*TASK ITEM*:
Within the material below, transcribe exactly the lines from the one holding "bits of spec/30_encoding.md" through the one holding "decode 0b00101000#8 = .ok", keeping both ends and skipping the rest.

*EXERCISE MATERIAL*:
====

-- ==== Sys2Proof/Tests/Slice0.lean ====
section
/-! SUPPORT. The model's own checks: ill-formed terms refused, every opcode decoded from the bits of spec/30_encoding.md
R97, single steps with results taken from spec/95_test_vectors.md, and for each statement with hypotheses a concrete
case that meets them. -/

namespace Sys2Proof.Tests

open Sys2Proof.Machine

/-! ### Well-formedness: each check refuses an ill-formed term -/

theorem test_blank_cell_refused : fieldsWellFormed .varintDecoder 1 = false := by decide
theorem test_blank_reader_cell_refused : fieldsWellFormed .bitstreamReaderLsb 9 = false := by decide
theorem test_no_register_refused : (Transaction.read 6).wellFormed 16 = false := by decide
theorem test_above_buf_refused : (Transaction.read 32).wellFormed 16 = false := by decide
theorem test_wide_write_refused : (Transaction.write 3 (2 ^ 32)).wellFormed 16 = false := by decide
theorem test_wide_buf_write_refused : (Transaction.write 16 256).wellFormed 16 = false := by decide
theorem test_blen_too_large_refused : (Transaction.write 5 17).wellFormed 16 = false := by decide
theorem test_last_buf_register_accepted : (Transaction.write 31 255).wellFormed 16 = true := by decide

/-! ### Decoding: the words of R97, written as unit and fn bits -/

theorem test_decode_varint :
    decode 0b00000000#8 = .ok .venc ∧ decode 0b00000001#8 = .ok .vencb ∧ decode 0b00000010#8 = .ok .vcnt ∧
    decode 0b00010000#8 = .ok .vdec := by decide
theorem test_decode_rm :
    decode 0b00100000#8 = .ok .rmOpen ∧ decode 0b00100001#8 = .ok .rmBit ∧ decode 0b00100010#8 = .ok .rmBits32 ∧
    decode 0b00100011#8 = .ok .rmBits64 ∧ decode 0b00100100#8 = .ok .rmGetpos ∧
    decode 0b00100101#8 = .ok .rmSetpos ∧ decode 0b00100110#8 = .ok .rmLen ∧ decode 0b00100111#8 = .ok .rmEos ∧
    decode 0b00101000#8 = .ok .rmClose := by decide
theorem test_decode_wm :
    decode 0b00110000#8 = .ok .wmOpen ∧ decode 0b00110001#8 = .ok .wmBit ∧ decode 0b00110010#8 = .ok .wmBits32 ∧
    decode 0b00110011#8 = .ok .wmBits64 ∧ decode 0b00110100#8 = .ok .wmRep ∧ decode 0b00110101#8 = .ok .wmGetpos ∧
    decode 0b00110110#8 = .ok .wmLen ∧ decode 0b00110111#8 = .ok .wmFlush ∧ decode 0b00111000#8 = .ok .wmClose := by
  decide
theorem test_decode_rl :
    decode 0b01000000#8 = .ok .rlOpen ∧ decode 0b01000001#8 = .ok .rlBit ∧ decode 0b01000010#8 = .ok .rlBits32 ∧
    decode 0b01000011#8 = .ok .rlBits64 ∧ decode 0b01000100#8 = .ok .rlGetpos ∧
    decode 0b01000101#8 = .ok .rlSetpos ∧ decode 0b01000110#8 = .ok .rlLen ∧ decode 0b01000111#8 = .ok .rlEos ∧
    decode 0b01001000#8 = .ok .rlClose := by decide
theorem test_decode_wl :
    decode 0b01010000#8 = .ok .wlOpen ∧ decode 0b01010001#8 = .ok .wlBit ∧ decode 0b01010010#8 = .ok .wlBits32 ∧
    decode 0b01010011#8 = .ok .wlBits64 ∧ decode 0b01010100#8 = .ok .wlRep ∧ decode 0b01010101#8 = .ok .wlGetpos ∧
    decode 0b01010110#8 = .ok .wlLen ∧ decode 0b01010111#8 = .ok .wlFlush ∧ decode 0b01011000#8 = .ok .wlClose := by
  decide
theorem test_decode_endian :
    decode 0b01100000#8 = .ok .swap16 ∧ decode 0b01100001#8 = .ok .tobe16 ∧ decode 0b01100010#8 = .ok .frombe16 ∧
    decode 0b01110000#8 = .ok .swap32 ∧ decode 0b01110001#8 = .ok .tobe32 ∧ decode 0b01110010#8 = .ok .frombe32 ∧
    decode 0b10000000#8 = .ok .swap64 ∧ decode 0b10000001#8 = .ok .tobe64 ∧ decode 0b10000010#8 = .ok .frombe64 := by
  decide
/-- X1: bytes that are no opcode. -/
theorem test_decode_illegal :
    decode 0x03#8 = .error (.illegalCommand 0x03#8) ∧ decode 0x29#8 = .error (.illegalCommand 0x29#8) ∧
    decode 0x63#8 = .error (.illegalCommand 0x63#8) ∧ decode 0x90#8 = .error (.illegalCommand 0x90#8) ∧
    decode 0xFF#8 = .error (.illegalCommand 0xFF#8) := by decide
theorem test_table_word : decodeTableWord 8 0x25 = some .rmSetpos ∧ decodeTableWord 8 0x83 = none := by decide

/-! ### Helpers: small states -/

/-- The state after reset with `ARG0` and `ARG1` set. -/
def args (a0 : Word64) (a1 : Word32) : State := { State.reset with arg0 := a0, arg1 := a1 }

/-- A state with an open reader record and bytes on its port. -/
def rd (o : BitOrder) (data : List Byte) (buf : Byte) (cur : Cursor) (pos : Nat) (s : State) : State :=
  (s.setReader o { att := true, buf := buf, cur := cur }).setPort (readPort o)
    (.memStream { data := data, pos := pos, seekable := true, cap := none, closed := false })

/-- A state with an open writer record and a sink of some capacity. -/
def wr (o : BitOrder) (data : List Byte) (cap : Option Nat) (buf : Byte) (cur : Cursor) (s : State) : State :=
  (s.setWriter o { att := true, buf := buf, cur := cur }).setPort (writePort o)
    (.memStream { data := data, pos := data.length, seekable := true, cap := cap, closed := false })

/-- `STATUS` and `RES` after a command. -/
def out (i : Instr) (s : State) : Option (Byte × Word64) := (nextOf (exec i s)).map fun t => (t.status, t.res)

/-- `STATUS` and a reader's record after a command. -/
def outR (o : BitOrder) (i : Instr) (s : State) : Option (Byte × BitUnit) :=
  (nextOf (exec i s)).map fun t => (t.status, t.reader o)

/-- `STATUS`, a writer's record and its device after a command. -/
def outW (o : BitOrder) (i : Instr) (s : State) : Option (Byte × BitUnit × Device) :=
  (nextOf (exec i s)).map fun t => (t.status, t.writer o, t.port (writePort o))

/-- A stream device at a position. -/
def at_ (data : List Byte) (pos : Nat) : Device :=
  .memStream { data := data, pos := pos, seekable := true, cap := none, closed := false }

/-- A stream device that is not Seekable. -/
def fixedStream (data : List Byte) : Device :=
  .memStream { data := data, pos := 0, seekable := false, cap := none, closed := false }

/-- A device that never answers. -/
def silent : Device := .oracle { answers := [], pos := 0, held := [], seekable := true, closed := false }

/-- A stream device whose reads and writes fail. -/
def closedStream : Device :=
  .memStream { data := [], pos := 0, seekable := true, cap := none, closed := true }

/-! ### Varint: tables V1 and V2 -/

theorem test_venc_300 :
    (nextOf (exec .venc (args 300 0))).map (fun t => t.res) = some 2 ∧
    (nextOf (exec .venc (args 300 0))).map (fun t => t.port .p0) = some (at_ [0xAC, 0x02] 2) := by
  decide +kernel
theorem test_venc_sink_full :
    (nextOf (exec .venc ((args 300 0).setPort .p0
      (.memStream { data := [], pos := 0, seekable := true, cap := some 1, closed := false })))).map
      (fun t => t.status) = some 1 := by
  decide +kernel
theorem test_vencb_max :
    (nextOf (exec .vencb (args (2 ^ 64 - 1) 0))).map (fun t => (t.res, t.blen, t.buf.read 8, t.buf.read 9)) =
      some (10, 10, 0xFF, 0x01) := by
  decide +kernel
theorem test_vcnt_boundaries :
    out .vcnt (args 127 0) = some (0, 1) ∧ out .vcnt (args 128 0) = some (0, 2) ∧
    out .vcnt (args (2 ^ 63) 0) = some (0, 10) := by
  decide +kernel
theorem test_vdec_tenth_byte :
    out .vdec (State.reset.setPort .p1
      (at_ [0xFF, 0xFF, 0xFF, 0xFF, 0xFF, 0xFF, 0xFF, 0xFF, 0xFF, 0x7F] 0)) = some (0, 2 ^ 64 - 1) := by
  decide +kernel
theorem test_vdec_overflow :
    (nextOf (exec .vdec (State.reset.setPort .p1
      (at_ [0x80, 0x80, 0x80, 0x80, 0x80, 0x80, 0x80, 0x80, 0x80, 0x80] 0)))).map (fun t => t.status) =
      some 2 := by decide

/-! ### Readers: tables R1 to R4 -/

theorem test_bit_places :
    out .rmBit (rd .msb [0xA6, 0x3D] 0xA6 0 1 State.reset) = some (0, 1) ∧
    out .rlBit (rd .lsb [0xA6, 0x3D] 0xA6 0 1 State.reset) = some (0, 0) := by decide
theorem test_bits32 :
    out .rmBits32 (rd .msb [0x12, 0x34, 0x56, 0x78] 0 8 0 (args 0 32)) = some (0, 0x12345678) ∧
    out .rlBits32 (rd .lsb [0x12, 0x34, 0x56, 0x78] 0 8 0 (args 0 32)) = some (0, 0x482C6A1E) := by decide
theorem test_bits64_inside_byte :
    out .rmBits64 (rd .msb [0xA6, 0x3D, 0xC1] 0xA6 3 1 (args 0 13)) = some (0, 0x63D) ∧
    out .rlBits64 (rd .lsb [0xA6, 0x3D, 0xC1] 0xA6 3 1 (args 0 13)) = some (0, 0x5BC) := by decide
theorem test_bits32_end_of_stream :
    outR .msb .rmBits32 (rd .msb [0x0F] 0 8 0 (args 0 9)) = some (1, { att := true, buf := 0x0F, cur := 8 }) := by
  decide
theorem test_getpos_len :
    out .rmGetpos (rd .msb [0xA6, 0x3D] 0xA6 3 1 State.reset) = some (0, 3) ∧
    out .rlGetpos (rd .lsb [0xA6, 0x3D] 0 8 5 State.reset) = some (0, 40) ∧
    out .rmLen (rd .msb [0xA6, 0x3D] 0 8 0 State.reset) = some (0, 16) ∧
    out .rlLen (rd .lsb [0xA6, 0x3D] 0 8 0 State.reset) = some (0, 16) := by decide
theorem test_setpos :
    outR .msb .rmSetpos (rd .msb [0xA6, 0x3D] 0 8 0 (args 11 0)) = some (0, { att := true, buf := 0x3D, cur := 3 }) ∧
    outR .lsb .rlSetpos (rd .lsb [0xA6, 0x3D] 0x3D 4 2 (args 8 0)) =
      some (0, { att := true, buf := 0x3D, cur := 8 }) ∧
    outR .msb .rmSetpos (rd .msb [0xA6, 0x3D] 0x3D 4 2 (args 17 0)) =
      some (1, { att := true, buf := 0x3D, cur := 8 }) := by decide
theorem test_eos :
    outR .msb .rmEos (rd .msb [0xA6, 0x3D] 0 8 0 State.reset) = some (0, { att := true, buf := 0xA6, cur := 0 }) ∧
    out .rlEos (rd .lsb [0xA6] 0xA6 8 1 State.reset) = some (0, 1) := by decide
theorem test_reader_close :
    outR .msb .rmClose (rd .msb [0xA6] 0xA6 2 1 State.reset) = some (0, { att := false, buf := 0xA6, cur := 2 }) ∧
    outR .lsb .rlClose (rd .lsb [0xA6] 0xA6 2 1 State.reset) = some (0, { att := false, buf := 0xA6, cur := 2 }) := by
  decide
theorem test_released_reader :
    (nextOf (exec .rmBits32 (args 0 99))).map (fun t => t.status) = some 4 ∧
    (nextOf (exec .rlClose State.reset)).map (fun t => t.status) = some 4 := by decide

====

*YOUR RESPONSE*:
/-! SUPPORT. The model's own checks: ill-formed terms refused, every opcode decoded from the bits of spec/30_encoding.md
R97, single steps with results taken from spec/95_test_vectors.md, and for each statement with hypotheses a concrete
case that meets them. -/

namespace Sys2Proof.Tests

open Sys2Proof.Machine

/-! ### Well-formedness: each check refuses an ill-formed term -/

theorem test_blank_cell_refused : fieldsWellFormed .varintDecoder 1 = false := by decide
theorem test_blank_reader_cell_refused : fieldsWellFormed .bitstreamReaderLsb 9 = false := by decide
theorem test_no_register_refused : (Transaction.read 6).wellFormed 16 = false := by decide
theorem test_above_buf_refused : (Transaction.read 32).wellFormed 16 = false := by decide
theorem test_wide_write_refused : (Transaction.write 3 (2 ^ 32)).wellFormed 16 = false := by decide
theorem test_wide_buf_write_refused : (Transaction.write 16 256).wellFormed 16 = false := by decide
theorem test_blen_too_large_refused : (Transaction.write 5 17).wellFormed 16 = false := by decide
theorem test_last_buf_register_accepted : (Transaction.write 31 255).wellFormed 16 = true := by decide

/-! ### Decoding: the words of R97, written as unit and fn bits -/

theorem test_decode_varint :
    decode 0b00000000#8 = .ok .venc ∧ decode 0b00000001#8 = .ok .vencb ∧ decode 0b00000010#8 = .ok .vcnt ∧
    decode 0b00010000#8 = .ok .vdec := by decide
theorem test_decode_rm :
    decode 0b00100000#8 = .ok .rmOpen ∧ decode 0b00100001#8 = .ok .rmBit ∧ decode 0b00100010#8 = .ok .rmBits32 ∧
    decode 0b00100011#8 = .ok .rmBits64 ∧ decode 0b00100100#8 = .ok .rmGetpos ∧
    decode 0b00100101#8 = .ok .rmSetpos ∧ decode 0b00100110#8 = .ok .rmLen ∧ decode 0b00100111#8 = .ok .rmEos ∧
    decode 0b00101000#8 = .ok .rmClose := by decide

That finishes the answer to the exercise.